I wouldnt mind if I could line up all my mods on the table and say "Mods, pitstop yourselves"
And then a few seconds later they were all rewicked, refuelled and "re-batterified". 
Now that is something I would go for!

Reactions: Like 3 | Agree 1 | Winner 1 | Funny 4


----------



## Captain Chaos (14/4/18)

RenaldoRheeder said:


> Gimmicky in my mind. Do I really want to talk to my mod?
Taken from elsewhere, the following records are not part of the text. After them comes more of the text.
-- ==== Sys2Proof/Machine/MemoryCommands.lean ====
section
/-! DEFINITION. The meanings of the memory controller's events (R29 to R41), of a wait list's next execution (R25), of the end of a split
check (R129), of a hold's expiry (R106) and of a save's steps (R174). A completion that comes after its operation's time limit does not
count: it changes nothing, and the abandonment's command ends the operation (R30). The end of an operation that is not under way is
ignored (R30: a completion that comes later is ignored; DESIGN CHOICE, assumption 12, for the others). -/

namespace Sys2Proof.Machine

/-- HOLD_EXPIRY (R106): the moment of the port's deadline is reached, and its hold ends. -/
def execHoldExpiry (port : Port) (s : State) : Host.Outcome State Fault Refusal :=
  .next (match s.hold port with
    | none => s
    | some h => (s.reach h.deadline).releaseHold port .expired)

/-- MEMORY_OP_START (R29). -/
def execMemoryOpStart (s : State) : Host.Outcome State Fault Refusal := .next s.startOperation

/-- FETCH_COMPLETE (R32), within the operation's time limit (R30). -/
def execFetchComplete (read : MemRead) (s : State) : Host.Outcome State Fault Refusal :=
  .next (match s.memRunning with
    | some { op := .fetch i, deadline := d } =>
      if s.inTime d then s.freeController.finishFetch i (orZero (s.slot i).tab) read else s
    | _ => s)

/-- FETCH_ABANDONED (R33): the operation's time has run out (R30). -/
def execFetchAbandoned (s : State) : Host.Outcome State Fault Refusal :=
  .next (match s.memRunning with
    | some { op := .fetch i, deadline := d } => (s.freeController.reach d).abandonFetch i (orZero (s.slot i).tab)
    | _ => s)

/-- WRITE_BACK_COMPLETE (R34), within the operation's time limit (R30). -/
def execWriteBackComplete (s : State) : Host.Outcome State Fault Refusal :=
  .next (match s.memRunning with
    | some { op := .writeBack i, deadline := d } => if s.inTime d then s.freeController.finishWrite i else s
    | _ => s)

/-- WRITE_BACK_ABANDONED (R35): the operation's time has run out (R30). -/
def execWriteBackAbandoned (left : Option StoredRecord) (s : State) : Host.Outcome State Fault Refusal :=
  .next (match s.memRunning with
    | some { op := .writeBack i, deadline := d } => (s.freeController.reach d).abandonWrite i left
    | _ => s)

/-- AUDIT_READ_COMPLETE (R40), within the operation's time limit (R30). -/
def execAuditReadComplete (read : MemRead) (s : State) : Host.Outcome State Fault Refusal :=
  .next (match s.memRunning with
    | some { op := .auditRead t, deadline := d } =>
      if s.inTime d then s.freeController.endAuditRead t (some (passes t (s.readMemory t read)).isSome) else s
    | _ => s)

/-- AUDIT_READ_ABANDONED (R40): the operation's time has run out (R30). -/
def execAuditReadAbandoned (s : State) : Host.Outcome State Fault Refusal :=
  .next (match s.memRunning with
    | some { op := .auditRead t, deadline := d } => (s.freeController.reach d).endAuditRead t none
    | _ => s)

/-- SPLIT_CHECK_END (R129). -/
def execSplitCheckEnd (passed : Bool) (s : State) : Host.Outcome State Fault Refusal := .next (s.endCheck passed)

/-- WAITER_EXECUTES (R25). -/
def execWaiterExecutes (slot : SlotId) (s : State) : Host.Outcome State Fault Refusal := .next (s.executeHead slot)

/-- SAVE_ERASE_COMPLETE (R174): the erase ends within its 500 ms. -/
def execSaveEraseComplete (s : State) : Host.Outcome State Fault Refusal := .next s.eraseDone

/-- SAVE_NODE_VERIFIED (R174): the write ends within its 500 ms and is read back. -/
def execSaveNodeVerified (readBack : Option (List Byte)) (s : State) : Host.Outcome State Fault Refusal :=
  .next (s.nodeVerified readBack)

/-- SAVE_FAULT (R174): the flash port reports a fault. -/
def execSaveFault (left : List Byte) (s : State) : Host.Outcome State Fault Refusal := .next (s.failSave left)

/-- SAVE_TIMEOUT (R174): an erase or a write has not ended 500 ms after it began. -/
def execSaveTimeout (left : List Byte) (s : State) : Host.Outcome State Fault Refusal := .next (s.timeOutSave left)

end Sys2Proof.Machine
end

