/-! ### Sending -/

/-- TICKET_SEND under R73's conditions (R73, R75, R150): a TICKET frame for the first QUEUED or STALE ticket enters the port's queue with
the port's tag count, which is raised; the ticket is SENT at the tail of the sent list and ever-transmitted; the ack timer starts if the sent
list was empty. URGENT_IMAGE (R98) and TRICKLE_IMAGE (R97): the queue's image enters the port's transmit queue, and the counter becomes 0, or
is lowered by 1. Nothing else changes. The ack timer counts from the model's present moment (assumption 5), and a ticket waits while a trickle
image is due (assumption 16). -/
def Obligations.StationFramesAreSent : Prop :=
  ∀ (s : State) (p : Port),
    (∀ x, (s.station p).ready = true → (s.station p).sent.length < (s.station p).window → (s.port p).hasRoom = true →
      (s.station p).resync ≠ 3 → ((s.station p).resync = 0 ∨ (s.port p).frames ≠ []) →
      nextToSend (s.station p).queue = some x →
      ∃ t, exec (.ticketSend p) s = .next t ∧
        t.port p = { (s.port p).put
          { kind := .ticket, tag := BitVec.ofNat 8 (s.port p).tagCount, body := ticketBody x, source := .own } with
          tagCount := nextTag (s.port p).tagCount } ∧ (∀ q, q ≠ p → t.port q = s.port q) ∧
        StationBecomes s t p { s.station p with
          queue := (s.station p).queue.map (fun y =>
            if y.number = x.number then { y with state := .sent, everTransmitted := true } else y),
          sent := (s.station p).sent ++ [x.number],
          ackTimer := if (s.station p).sent = [] then some (s.now + 100 * s.timers.ack) else (s.station p).ackTimer } ∧
        { t with ports := s.ports, stations := s.stations } = s) ∧
    ((s.station p).ready = true → (s.station p).resync = 3 → (s.port p).hasRoom = true →
      ∃ t, exec (.urgentImage p) s = .next t ∧
        t.port p = { (s.port p).put
          { kind := .image, tag := BitVec.ofNat 8 (s.port p).tagCount, body := imageBody (s.station p).queue,
            source := .own } with tagCount := nextTag (s.port p).tagCount } ∧ (∀ q, q ≠ p → t.port q = s.port q) ∧
        StationBecomes s t p { s.station p with resync := 0 } ∧ { t with ports := s.ports, stations := s.stations } = s) ∧
    ((s.station p).ready = true → ((s.station p).resync = 1 ∨ (s.station p).resync = 2) → (s.port p).frames = [] →
      ∃ t, exec (.trickleImage p) s = .next t ∧
        t.port p = { (s.port p).put
          { kind := .image, tag := BitVec.ofNat 8 (s.port p).tagCount, body := imageBody (s.station p).queue,
            source := .own } with tagCount := nextTag (s.port p).tagCount } ∧ (∀ q, q ≠ p → t.port q = s.port q) ∧
        StationBecomes s t p { s.station p with resync := (s.station p).resync - 1 } ∧
        { t with ports := s.ports, stations := s.stations } = s)

/-- AVAILABILITY_OFFER with a change waiting and no copy outstanding (R62): the first 8 entries, or all if fewer, leave the list, and every
TILL port with room takes one AVAILABILITY frame of them, while a TILL port without room is made stale; no other port is touched.
AVAILABILITY_IMAGE_FRAME at a stale TILL port with an empty queue (R63, R158): one frame of up to 30 LOW or OUT items in ascending code, from
after the last item of the image's frame before it, or from code 1 with the mark first, goes on the line at once (assumption 17). When no such
item lies beyond it the frame is marked last, the stale flag is cleared and the image is over; otherwise the image goes on after its last item.
NOTICE_SEND (R169): the notice at the head goes to port 0 with the dropped mark, which
is then clear. -/
def Obligations.SwitchFramesAreSent : Prop :=
  (∀ s : State, s.availList ≠ [] → s.offerOutstanding = false →
    ∃ t, exec .availabilityOffer s = .next t ∧ t.availList = s.availList.drop 8 ∧
      (∀ p, (s.role p).isTill = true → (s.port p).hasRoom = true →
        t.port p = { (s.port p).put
          { kind := .availability, tag := BitVec.ofNat 8 (s.port p).tagCount,
            body := num1 0 ++ num1 (s.availList.take 8).length ++ availabilityBytes (s.availList.take 8),
            source := .offer } with tagCount := nextTag (s.port p).tagCount }) ∧
      (∀ p, (s.role p).isTill = true → (s.port p).hasRoom = false →
        t.port p = { s.port p with stale := true, image := (s.port p).image.map (fun _ => 0) }) ∧
      (∀ p, (s.role p).isTill = false → t.port p = s.port p) ∧
      { t with ports := s.ports, availList := s.availList } = s) ∧
  (∀ (s : State) (p : Port), (s.role p).isTill = true → (s.port p).stale = true → (s.port p).frames = [] →
    ∃ t, exec (.availabilityImageFrame p) s = .next t ∧
      (let last := (s.port p).image.getD 0
       let short := s.shortItems last
       let body := num1 (1 + (if short.length ≤ 30 then 2 else 0) + (if last = 0 then 4 else 0))
         ++ num1 (short.take 30).length ++ availabilityBytes (short.take 30)
       t.port p = { ownFramePort (s.port p) .availability body .own with
         stale := decide (30 < short.length),
         image := if short.length ≤ 30 then none else ((short.take 30).getLast?).map AvailEntry.item } ∧
       (t.port p).sending =
         some { kind := .availability, tag := BitVec.ofNat 8 (s.port p).tagCount, body := body, source := .own } ∧
       (t.port p).queue = []) ∧
      (∀ q, q ≠ p → t.port q = s.port q) ∧ { t with ports := s.ports } = s) ∧
  (∀ (s : State) (last : Nat), tableRising s.items = true →
    ((s.shortItems last).map AvailEntry.item).Pairwise (· < ·) ∧
    ∀ e, e ∈ s.shortItems last ↔ last < e.item ∧ availabilityOf (s.item e.item) ≠ .inStock ∧
      e.availability = availabilityOf (s.item e.item) ∧ e.stock = stockOf (s.item e.item)) ∧
  (∀ (s : State) (n : Notice) (rest : List Notice), s.notices = n :: rest → (s.port 0).hasRoom = true →
    ∃ t, exec .noticeSend s = .next t ∧ t.notices = rest ∧ t.dropped = false ∧
      t.port 0 = { (s.port 0).put
        { kind := .notice, tag := BitVec.ofNat 8 (s.port 0).tagCount, body := noticeBody s.dropped n, source := .own } with
        tagCount := nextTag (s.port 0).tagCount } ∧
      (∀ q, q ≠ 0 → t.port q = s.port q) ∧
      { t with ports := s.ports, notices := s.notices, dropped := s.dropped } = s)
Probably not, but interesting nevertheless.
> Sent by iDad's iPhone


At least it doesn't talk back.

Reactions: Agree 1 | Funny 2


----------



## BumbleBee (14/4/18)

Captain Chaos said:


> At least it doesn't talk back.


... yet

Reactions: Winner 1 | Funny 4


----------



## BumbleBee (14/4/18)

Silver said:


> I wouldnt mind if I could line up all my mods on the table and say "Mods, pitstop yourselves"
> And then a few seconds later they were all rewicked, refuelled and "re-batterified".
> Now that is something I would go for!


An atty that rewicks itself on command is all I want, let me have that and I’ll be sorted

Reactions: Like 2 | Funny 1


----------



## Raindance (14/4/18)

All I can say is Why? 

Regards

Reactions: Like 2 | Funny 1


----------



## kev mac (15/4/18)

Willyza said:


> Next Step



You can only talk if using the Avenger tank and coil?If this is the case I vote no.

Reactions: Like 1


----------